Inequalities in Oral Health among Older Brazilians: A Cross-Sectional Analysis of a National Survey

Rosana Leal do Prado, Cléa Adas Saliba Garbin, Suzely Adas Saliba Moimaz, Nemre Adas Saliba


Objective: To investigate the association of tooth loss and periodontal disease with socioeconomic and demographic factors, the need for and use of health services, and the effect of oral health on the daily lives of older Brazilians. Material and Methods: We abstracted data from a nation-wide, representative, cross-sectional survey of 7619 Brazilians aged between 65 to 74 years. Poisson regression models were created to investigate associations between oral diseases and income, education level, gender, ethnicity, region of residence, and use of dental services; statistical significance was set at 5%. Results: The mean age of the 7619 subjects studied was 69 years (95% Confidence Interval, 68.9–69.1); 61.9% were women.
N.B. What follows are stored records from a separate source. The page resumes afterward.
-- ==== Sys2Proof/Machine/Drain.lean ====
section
/-!
DEFINITION. The commands that read staged fragments through their memory checkers: the drain (R146, R251) and regeneration (R150 to R154).
-/

namespace Sys2Proof.Machine

/-- Read a fragment that a regeneration would use; one that returns poison is lost and its bad pages retired (R146). -/
def State.touchSurvivor (e : Nat) (s : State) (i : Nat) : State :=
  match (s.extent e).bind (fun x => tget x.frags i) with
  | some f =>
    if f.holds && s.chanHealthy f.channel then
      match s.touchPages f.channel (runPages f.runs) with
      | (some p, s) => (s.loseFrag e i).retireBad f.channel (p :: (runPages f.runs).filter (fun q => q != p && s.pageMarked f.channel q))
      | (none, s) => s
    else s
  | none => s

/-- Regenerate after the survivors have passed their checkers. -/
def State.regenerateChecked (s : State) (e : Nat) : State :=
  match s.extent e with
  | none => s
  | some x =>
    let s := (s.readable x).foldl (State.touchSurvivor e) s
    match s.extent e with
    | some x => (s.regenerate e x).afterLoss
    | none => s

/-- REGENERATION: the drain, or the staging of an extent, reaches its missing fragments; they are decoded from k survivors, hashed,
checked and placed (R150 to R154). -/
def execRegeneration (obj idx : Nat) (s : State) : Host.Outcome State Fault Refusal :=
  let e := extKey obj idx
  match s.extent e with
  | some x => if regenDue x && s.canRegenerate x then ok (s.regenerateChecked e) else ok s
  | none => ok s

/-- REGEN_PLACE_WAIT: a candidate channel gains room, and a stripe whose regeneration waited starts again (R153). -/
def execRegenPlaceWait (obj idx : Nat) (s : State) : Host.Outcome State Fault Refusal :=
  let e := extKey obj idx
  match s.extent e with
  | some x => if regenDue x && s.canRegenerate x && x.frags.any (fun f => f.2.phase == .lost && f.2.moving == some 0) then ok (s.regenerateChecked e) else ok s
  | none => ok s

/-- DRAIN_SEND: for an ON shelf with credit, the next catalogue copy or fragment in drain order is sent; every page that fails its
staging check or returns poison is retired, and the fragment is lost (R146, R156, R251). -/
def execDrainSend (shelf : Nat) (s : State) : Host.Outcome State Fault Refusal :=
  if (s.shelf shelf).pstate ≠ .on ∨ s.safe ∨ !s.lit then ok s
  else match s.nextCopy shelf with
    | some (key, d) => ok (s.sendCopy shelf key d)
    | none => match s.nextDrain shelf with
      | none => ok s
      | some o => match s.ownedFrag o with
        | none => ok s
        | some f =>
          let p := s.ownedBytes o - 128
          let (poisoned, s) := s.touchPages f.channel (runPages f.runs)
          let bad := poisoned.toList ++ (s.badPages p f).filter (fun q => some q != poisoned)
          if !bad.isEmpty then
            let s := match o with | .ext e i => s.loseFrag e i | .repair n _ => s.restartRepair n | _ => s
            ok (s.retireBad f.channel bad).afterLoss
          else
            let record := match o with
              | .ext e _ => (match s.extent e with | some x => x.record | none => [])
              | .repair n _ => (match tget s.south.repairs n with | some r => r.newRecord.getD r.record | none => [])
              | _ => []
            ok (s.sendPut shelf o f record (s.fragPayload p f))

end Sys2Proof.Machine
end

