-- ==== Sys2Proof/Machine/Startup.lean ====
section
/-!
DEFINITION. The start-up to HEEL (Table 13-10, R462, R463) with the saved values of the dictionary (R565), and the resumption of a rotation (R317).
-/

namespace Sys2Proof.Machine

/-- A start-up that finds both banks resumes the rotation (R317): with its escrow set complete it re-wraps and commits; without one, which needs badges, the
new bank is dropped and the rotation must be commanded again. -/
def State.resumeRotation (s : State) : State :=
  if !s.keys.rotating then s
  else match s.inactiveBank, s.keys.pendingSet with
    | some b, some e => if e.gen = b.gen then (s.rewrapAll b).commitRotation b else (s.setInactive none).updKeys (fun k => { k with rotating := false, pendingSet := none })
    | _, _ => (s.setInactive none).updKeys (fun k => { k with rotating := false, pendingSet := none })

/-- HEEL (Table 13-10, step 10): the Awl units and sponge cores that pass serve; HEEL needs LUN 0 and one Awl unit (R29, Table 1-8).
Keeper firmware applies every saved value of the dictionary (R565) before Smilia answers. -/
def State.reachHeel (s : State) (x : BootIn) : State :=
  if !s.lunServes 0 || awlUnits.all (fun u => x.awlFail.contains u) then s
  else
    let s := (s.enterService .heel s.heelRetains).stateRecord 0 1
    let s := awlUnits.foldl (fun s u => if x.awlFail.contains u then (s.stopAwl u stQuarantined).raise (srcAwl u 1) u else s.setAwl u stIdle) s
    let s := spongeCores.foldl (fun s j => if x.spongeFail.contains j then s.setSpg j .quarantined else s.setSpg j .idle) s
    let s := (spongeCores.filter (fun j => x.spongeFail.contains j)).foldl (fun s j => s.raise srcPckSelftestFail j) s
    let n := (spongeCores.filter s.spgHealthy)
    let s := (s.updPack (fun p => { p with signing := n.drop s.hashWant })).updKeys (fun k => { k with chain := x.chain })
    let s := s.updShepherd (fun p => { p with media := p.savedMedia, shelves := p.savedShelves })
    (s.resumeRotation.applySaved (fun _ => true)).takeAddr

/-- Steps 1 to 7 of Table 13-10: the pairs that fail their test, the clocks, the LUNs that answer, the collector, the random source, the open erase
intents, and the reader's crystal (R462). -/
def State.bootUnits (s : State) (x : BootIn) : State :=
  let s := (s.advance (x.us * usec)).flag Reg.CLK_STATUS.PLL_LOCK true
  let s := ((s.flag Reg.CLK_STATUS.NREF_OK x.north).flag Reg.CLK_STATUS.SREF_OK x.south).flag Reg.CLK_STATUS.NFC_XTAL_OK x.crystal
  let s := pairs.foldl (fun s p => if x.pairs.contains p then s else s.wr (Reg.CORE_STATE.PSTATE.nth p) 2) s
  let s := s.wr Reg.FLS_STATUS.LUN_OK x.luns
  let s := s.updCollector (fun c => { c with running := true })
  let s := (s.wr Reg.TRNG_STATUS.SRC_OK (s.rd Reg.TRNG_CTRL.SRC_EN)).flag Reg.TRNG_STATUS.DRBG_OK true
  (s.recoverIntents x.blank).updReader (fun r => if x.crystal then r else { r with mode := .fault })

/-- The recovery image on a service card (R463, R546): the first section of TYPE 1 of the first committed bundle of KIND 0x02 whose INSTANCE is 0 or
the device's. -/
def BootIn.recoveryImage (x : BootIn) : Option (List Byte) :=
  let committed := x.recovery.take (walkChain (x.recovery.map Prod.fst) 2048).1.length
  (committed.find? (fun b => beAt b.1.header 5 1 == 2 && (beAt b.1.header 8 8 % 2 ^ 36 == 0 || beAt b.1.header 8 8 % 2 ^ 36 == Config.deviceInstance.toNat))).map Prod.snd

/-- Steps 8 and 9: the key slots of the signing, and the image that was chosen, or the recovery image where none passes (R463). -/
def State.bootImage (s : State) (x : BootIn) (boot : PairId) (choice : Option (Nat × Nat)) : State :=
  let s := ((s.wr Reg.PCK_SIGN_SLOTS.SEED_SLOT 3).wr Reg.PCK_SIGN_SLOTS.PRF_SLOT 4).wr Reg.RST_IDX_KEY.SLOT 6
  match choice with
  | some (t, n) =>
    let s := ((s.wr Reg.BOOT_STATUS.TWIN t).flag Reg.BOOT_STATUS.TRIAL (n != 0)).wr Reg.BOOT_STATUS.ATTEMPT n
    let s := (s.updFlash (fun f => { f with blocks := tmap f.blocks (fun _ b => if b.part = t ∧ !b.free then { b with pinned := true } else b) })).countPinned
    let h := s.twinHead t
    s.enterKeeper x boot h (twinAddress t h.entry)
  | none => match x.recoveryImage with
    | some b =>
      let h := parseImage (b.take 160)
      if s.imageCheck 2 (slice b) none false = 0 then
        ((s.flag Reg.BOOT_STATUS.RECOVERY true).writeMem 0x4000000 ((slice b 0x10000 h.len).take 12582912)).enterKeeper x boot h (0x4000000 + h.entry)
      else s
    | none => s

/-- Step 10: Keeper firmware runs: the Trail with the boot record, the nonces, a low cell seen without main power, and HEEL. -/
def State.bootDone (s : State) (x : BootIn) : State :=
  let s := s.updTrail (fun t => { t with running := true, nextSeq := firstSeqAfter t.journal })
  let body := leBytes 4 (s.rd Reg.BOOT_STATUS.TWIN + 2 * s.rd Reg.BOOT_STATUS.TRIAL + 4 * s.rd Reg.BOOT_STATUS.ATTEMPT + 16 * s.rd Reg.BOOT_STATUS.RECOVERY
    + 256 * s.rd Reg.BOOT_STATUS.FAIL0 + 65536 * s.rd Reg.BOOT_STATUS.FAIL1) ++ leBytes 4 (s.rd Reg.BOOT_GEN.GEN)
  let s := s.accept (s.ownRecord 0x0801 true body)
  let (nonce, s) := s.draw 256
  let (enroll, s) := s.draw 256
  let s := (s.updChip (fun c => { c with nonce := beBytes 32 nonce })).updKeys (fun k => { k with enrollNonce := enroll })
  let s := if s.kennel.lowSeen then (s.updKennel (fun k => { k with lowSeen := false })).raise srcKnlCellLow else s
  s.reachHeel x

/-- POWER_GOOD_BOOT: after a reset the boot ROM runs the steps of Table 13-10 to HEEL (R462); with no image that passes it stops in DARK (R463). -/
def execPowerGoodBoot (x : BootIn) (s : State) : Host.Outcome State Fault Refusal :=
  if !s.mainOn ∨ s.chip.booted ∨ s.chip.bootFailed then ok s
  else match (pairs.filter (fun p => x.pairs.contains p)) with
    | [] => ok (s.updChip (fun c => { c with bootFailed := true }))
    | boot :: _ =>
      let (choice, s) := (s.bootUnits x).chooseTwin x
      let s := s.bootImage x (pairOf boot) choice
      if s.chip.booted then ok (s.bootDone x) else ok ((s.flag Reg.FCU_PIN.LEVEL false).updChip (fun c => { c with bootFailed := true }))

end Sys2Proof.Machine
end

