-- ==== Sys2Proof/Machine/Dispatch.lean ====
section
/-! DEFINITION. The dispatch of the commands: one arm per constructor. -/

namespace Sys2Proof.Machine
Regarding ethnicity, 46.95% were White, 38.90% were Brown, 11.54% were Black and 2.53% belonged to other ethnic groups. Bleeding on probing or dental calculus was present in 26.67% of subjects, whereas LOA was present in 87.27%. The loss of at least one tooth was observed in 48.90% of subjects, while 47.03% were completely edentulous. Low educational status increased the prevalence ratio (PR) of all diseases (loss of attachment, PR=5.54; bleeding on probing, PR=3.93; tooth loss, PR=2.24; edentulousness, PR=3.34). The prevalence of tooth loss was 2.58 times higher in subjects who reported a monthly income of less than 301 USD. The effect on daily life was occasionally a protective factor and occasionally increased the likelihoods of diseases. Conclusion: These findings substantiate the association of socioeconomic conditions, demographic features, and use of dental services with bleeding on probing, presence of dental calculus, loss of periodontal attachment, tooth loss, and edentulousness among older Brazilian subjects.


Oral Health; Health Status Disparities; Socioeconomic Factors; Tooth Loss.